Problem:
Starting at the line with "s.qf := rfl", set down each line of the entries below through the last one, exactly as it stands.

───── Data shown ─────

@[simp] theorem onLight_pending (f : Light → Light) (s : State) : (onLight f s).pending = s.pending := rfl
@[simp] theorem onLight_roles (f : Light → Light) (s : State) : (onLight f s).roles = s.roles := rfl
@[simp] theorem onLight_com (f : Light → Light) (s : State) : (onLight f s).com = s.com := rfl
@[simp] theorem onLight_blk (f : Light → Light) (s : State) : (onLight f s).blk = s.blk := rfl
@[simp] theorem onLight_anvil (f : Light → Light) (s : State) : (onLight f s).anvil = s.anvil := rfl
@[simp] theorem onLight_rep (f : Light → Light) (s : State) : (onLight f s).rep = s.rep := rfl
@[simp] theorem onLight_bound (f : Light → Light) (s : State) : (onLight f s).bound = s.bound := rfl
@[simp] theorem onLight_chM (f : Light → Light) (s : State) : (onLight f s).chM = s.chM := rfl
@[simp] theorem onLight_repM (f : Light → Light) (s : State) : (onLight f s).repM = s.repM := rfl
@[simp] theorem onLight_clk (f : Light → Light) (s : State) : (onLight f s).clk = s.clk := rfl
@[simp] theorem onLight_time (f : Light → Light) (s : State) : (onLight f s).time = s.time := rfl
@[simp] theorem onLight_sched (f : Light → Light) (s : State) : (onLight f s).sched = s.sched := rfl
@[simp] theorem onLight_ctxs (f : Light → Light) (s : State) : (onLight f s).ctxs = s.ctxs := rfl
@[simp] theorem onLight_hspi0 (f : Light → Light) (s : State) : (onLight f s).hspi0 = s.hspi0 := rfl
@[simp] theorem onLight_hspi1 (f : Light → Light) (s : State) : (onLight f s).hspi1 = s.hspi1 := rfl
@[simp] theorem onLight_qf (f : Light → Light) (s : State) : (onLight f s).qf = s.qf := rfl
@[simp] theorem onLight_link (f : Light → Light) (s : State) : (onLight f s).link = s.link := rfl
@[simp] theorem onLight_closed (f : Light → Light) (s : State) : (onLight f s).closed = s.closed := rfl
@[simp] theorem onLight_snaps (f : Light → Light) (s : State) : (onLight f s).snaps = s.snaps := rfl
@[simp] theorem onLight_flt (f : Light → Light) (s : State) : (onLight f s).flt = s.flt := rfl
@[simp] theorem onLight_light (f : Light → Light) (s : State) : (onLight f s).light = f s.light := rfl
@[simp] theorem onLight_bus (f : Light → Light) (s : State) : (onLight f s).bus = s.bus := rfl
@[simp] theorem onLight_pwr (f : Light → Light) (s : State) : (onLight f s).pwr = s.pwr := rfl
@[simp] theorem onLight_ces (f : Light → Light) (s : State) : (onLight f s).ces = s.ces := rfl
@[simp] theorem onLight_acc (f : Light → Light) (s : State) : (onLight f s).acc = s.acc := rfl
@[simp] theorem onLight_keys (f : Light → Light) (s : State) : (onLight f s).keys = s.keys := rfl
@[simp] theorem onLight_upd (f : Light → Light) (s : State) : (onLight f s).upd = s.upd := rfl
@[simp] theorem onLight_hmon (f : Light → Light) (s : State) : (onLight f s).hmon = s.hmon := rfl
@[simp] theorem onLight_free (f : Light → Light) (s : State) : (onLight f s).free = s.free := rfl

─────

Answer section:
@[simp] theorem onLight_qf (f : Light → Light) (s : State) : (onLight f s).qf = s.qf := rfl
@[simp] theorem onLight_link (f : Light → Light) (s : State) : (onLight f s).link = s.link := rfl
@[simp] theorem onLight_closed (f : Light → Light) (s : State) : (onLight f s).closed = s.closed := rfl
@[simp] theorem onLight_snaps (f : Light → Light) (s : State) : (onLight f s).snaps = s.snaps := rfl
@[simp] theorem onLight_flt (f : Light → Light) (s : State) : (onLight f s).flt = s.flt := rfl
@[simp] theorem onLight_light (f : Light → Light) (s : State) : (onLight f s).light = f s.light := rfl
@[simp] theorem onLight_bus (f : Light → Light) (s : State) : (onLight f s).bus = s.bus := rfl
@[simp] theorem onLight_pwr (f : Light → Light) (s : State) : (onLight f s).pwr = s.pwr := rfl
@[simp] theorem onLight_ces (f : Light → Light) (s : State) : (onLight f s).ces = s.ces := rfl
@[simp] theorem onLight_acc (f : Light → Light) (s : State) : (onLight f s).acc = s.acc := rfl
@[simp] theorem onLight_keys (f : Light → Light) (s : State) : (onLight f s).keys = s.keys := rfl
@[simp] theorem onLight_upd (f : Light → Light) (s : State) : (onLight f s).upd = s.upd := rfl
@[simp] theorem onLight_hmon (f : Light → Light) (s : State) : (onLight f s).hmon = s.hmon := rfl
@[simp] theorem onLight_free (f : Light → Light) (s : State) : (onLight f s).free = s.free := rfl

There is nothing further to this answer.